= Bill Davis (NASCAR owner) =

American NASCAR car owner (1951–2025)

William Arthur Davis III (January 18, 1951 – September 6, 2025) was an American NASCAR car owner who won the Daytona 500 with Ward Burton in 2002 and the 2001 Southern 500, also with Burton. His team, Bill Davis Racing, fielded the #22 Caterpillar Inc. Toyota Camry and the #23 & #27 Camrys in the Sprint Cup series, as well as Toyotas in the Camping World Truck Series for Mike Skinner, Tyler Walker, Johnny Benson Jr., Bill Lester, and others.

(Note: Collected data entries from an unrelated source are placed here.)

-- ==== Sys2Proof/Machine/Ops.lean ====
section
/-! DEFINITION. The shared operations over the state: looking things up, device memory through a context's tables,
ending a segment, waking records, taking a trap and leaving the trap handler, kills, and the one engine that carries an
instruction over the active threads of its gang. -/
namespace Sys2Proof.Machine

/-! ### Looking up and updating -/

def findWg (s : State) (id : Nat) : Option Workgroup := s.wgs.find? fun g => decide (g.id = id)
def findLaunch (s : State) (id : Nat) : Option Launch := s.launches.find? fun l => decide (l.id = id)
def findCtx (s : State) (id : Nat) : Option Context := s.contexts.find? fun c => decide (c.id = id)
def findVd (s : State) (n : Nat) : Option VDev := s.vds.find? fun v => decide (v.num = n)
def findTenant (s : State) (c : Nat) : Option Tenant := s.tenants.find? fun t => decide (t.charter = c)
def findModule (s : State) (h : Nat) : Option Module := s.modules.find? fun m => decide (m.handle = h)
def findQueue (s : State) (ctx n : Nat) : Option Queue :=
  s.queues.find? fun q => decide (q.ctx = ctx) && decide (q.num = n)
def findGrant (s : State) (h : Nat) : Option Grant := s.grants.find? fun g => decide (g.handle = h)
def findReq (s : State) (id : Nat) : Option Req := s.reqs.find? fun r => decide (r.id = id)
def findCmd (s : State) (id : Nat) : Option Cmd := s.cmds.find? fun c => decide (c.id = id)
def findRecord (s : State) (id : Nat) : Option Record := s.records.find? fun r => decide (r.id = id)
def findSlot (s : State) (k : SlotKey) : Option Slot := s.slots.find? fun x => decide (x.key = k)
def findSeat (s : State) (k : SeatKey) : Option Thread := s.threads.find? fun t => decide (t.seat = k)
def findThread (s : State) (wg tid : Nat) : Option Thread :=
  s.threads.find? fun t => decide (t.wg = wg) && decide (t.tid = tid)

def updWg (s : State) (id : Nat) (f : Workgroup → Workgroup) : State :=
  { s with wgs := updWhere (fun g => decide (g.id = id)) f s.wgs }
def updLaunch (s : State) (id : Nat) (f : Launch → Launch) : State :=
  { s with launches := updWhere (fun l => decide (l.id = id)) f s.launches }
def updCtx (s : State) (id : Nat) (f : Context → Context) : State :=
  { s with contexts := updWhere (fun c => decide (c.id = id)) f s.contexts }
def updVd (s : State) (n : Nat) (f : VDev → VDev) : State :=
  { s with vds := updWhere (fun v => decide (v.num = n)) f s.vds }
def updTenant (s : State) (c : Nat) (f : Tenant → Tenant) : State :=
  { s with tenants := updWhere (fun t => decide (t.charter = c)) f s.tenants }
def updQueue (s : State) (ctx n : Nat) (f : Queue → Queue) : State :=
  { s with queues := updWhere (fun q => decide (q.ctx = ctx) && decide (q.num = n)) f s.queues }
def updReq (s : State) (id : Nat) (f : Req → Req) : State :=
  { s with reqs := updWhere (fun r => decide (r.id = id)) f s.reqs }
def updCmd (s : State) (id : Nat) (f : Cmd → Cmd) : State :=
  { s with cmds := updWhere (fun c => decide (c.id = id)) f s.cmds }
def updRecord (s : State) (id : Nat) (f : Record → Record) : State :=
  { s with records := updWhere (fun r => decide (r.id = id)) f s.records }
def updSlot (s : State) (k : SlotKey) (f : Slot → Slot) : State :=
  { s with slots := updWhere (fun x => decide (x.key = k)) f s.slots }
def updThread (s : State) (wg tid : Nat) (f : Thread → Thread) : State :=
  { s with threads := updWhere (fun t => decide (t.wg = wg) && decide (t.tid = tid)) f s.threads }

/-- Change every thread, or workgroup, that satisfies a test. -/
def updThreads (s : State) (p : Thread → Bool) (f : Thread → Thread) : State :=
  { s with threads := updWhere p f s.threads }
def updWgs (s : State) (p : Workgroup → Bool) (f : Workgroup → Workgroup) : State :=
  { s with wgs := updWhere p f s.wgs }

/-- Store a thread over its old self. -/
def setThread (s : State) (t : Thread) : State := updThread s t.wg t.tid fun _ => t

/-- Take a thread out of its seat; the seat is free. -/
def dropThread (s : State) (wg tid : Nat) : State :=
  { s with threads := dropWhere (fun t => decide (t.wg = wg) && decide (t.tid = tid)) s.threads }

/-- Threads are kept by cluster, core and seat, so that seat order is list order (R18). -/
def seatOrder (t : Thread) : Nat := (t.seat.cluster * 4 + t.seat.core) * 512 + t.seat.seat

/-- Seat a thread. -/
def addThread (s : State) (t : Thread) : State := { s with threads := insertByKey seatOrder t s.threads }

def dropReq (s : State) (id : Nat) : State := { s with reqs := dropWhere (fun r => decide (r.id = id)) s.reqs }

/-- Send something out. -/
def emit (s : State) (o : Out) : State := { s with out := o :: s.out }

/-- A fresh identifier (log 3). -/
def bumpId (s : State) : State := { s with nextId := s.nextId + 1 }

/-- The next free value's number is used up (log 2). -/
def bumpFree (s : State) : State := { s with freeCount := s.freeCount + 1 }

/-- The module a launch runs (R393). -/
def launchModule (s : State) (l : Launch) : Option Module := findModule s l.lr.module

/-- The native image whose code a thread runs. -/
def imageOf (s : State) (launch : Nat) : Option ModuleImage :=
  match findLaunch s launch with
  | none => none
  | some l => (launchModule s l).map Module.native

/-- The kernel of a launch (R95). -/
def kernelOf (s : State) (launch : Nat) : Option KernelDecl :=
  match findLaunch s launch, imageOf s launch with
  | some l, some img => img.kernels[l.lr.entry]?
  | _, _ => none

/-- The context of a thread's workgroup; contexts are numbered from 1 (R399). -/
def ctxOfWg (s : State) (wg : Nat) : Nat :=
  match findWg s wg with
  | some g => g.ctx
  | none => 0

/-- Position of the entry with an offset, that is, its ordinal (R98, R99). -/
def ordinalAt (stops : List StopEntry) (off : Nat) : Option Nat :=
  match stops with
  | [] => none
  | e :: es => if e.off = off then some 0 else (ordinalAt es off).map (· + 1)

/-- The ordinal of the entry at a thread's PC. -/
def ordinalOf (s : State) (t : Thread) (pc : Nat) : Option Nat :=
  match imageOf s t.launch with
  | some img => ordinalAt img.stops pc
  | none => none

/-- A safe point: the stop bit set and an entry with the offset (R80). -/
def isSafePoint (s : State) (t : Thread) (stop : Bool) : Bool := stop && (ordinalOf s t t.pc).isSome

/-- An ordinal as a word, 0xFFFF_FFFF for none (R180). -/
def ordinalWord : Option Nat → Word
  | some n => BitVec.ofNat 32 n
  | none => 0xFFFFFFFF

/-- The live mask of the safe point at a PC (R98). -/
def liveMask (s : State) (t : Thread) : BitVec 64 :=
  match imageOf s t.launch with
  | none => 0
  | some img =>
    match img.stops.find? fun e => decide (e.off = t.pc) with
    | some e => e.live
    | none => 0

/-! ### Device memory -/

/-- Write physical bytes; a 32-byte unit wholly written is no longer poisoned (R441). -/
def physWrite (s : State) (pa : Nat) (bs : List Byte) : State :=
  { s with
    mem := writeBytes s.mem pa bs
    poison := s.poison.filter fun u => !(decide (pa ≤ 32 * u) && decide (32 * u + 32 ≤ pa + bs.length)) }

/-- Poisoned 32-byte units that a range meets. -/
def poisoned (s : State) (pa n : Nat) : List Nat :=
  s.poison.filter fun u => decide (pa < 32 * u + 32) && decide (32 * u < pa + n)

Davis was listed as owner of the #77 Penske Dodge in the Sprint Cup series, driven by Sam Hornish Jr. in 2008.

Davis built his personal fortune through his ownership of Bill Davis Trucking, which he shut down in 2007 after filing Chapter 11 bankruptcy.

Davis sold his engines and team to Triad Racing Technologies in late 2008. Davis was a resident of Arkansas, having been born in Fayetteville and resided in Batesville for much of his life. In 2016, Davis was inducted in to the Arkansas Sports Hall of Fame. He died on September 6, 2025, at the age of 74.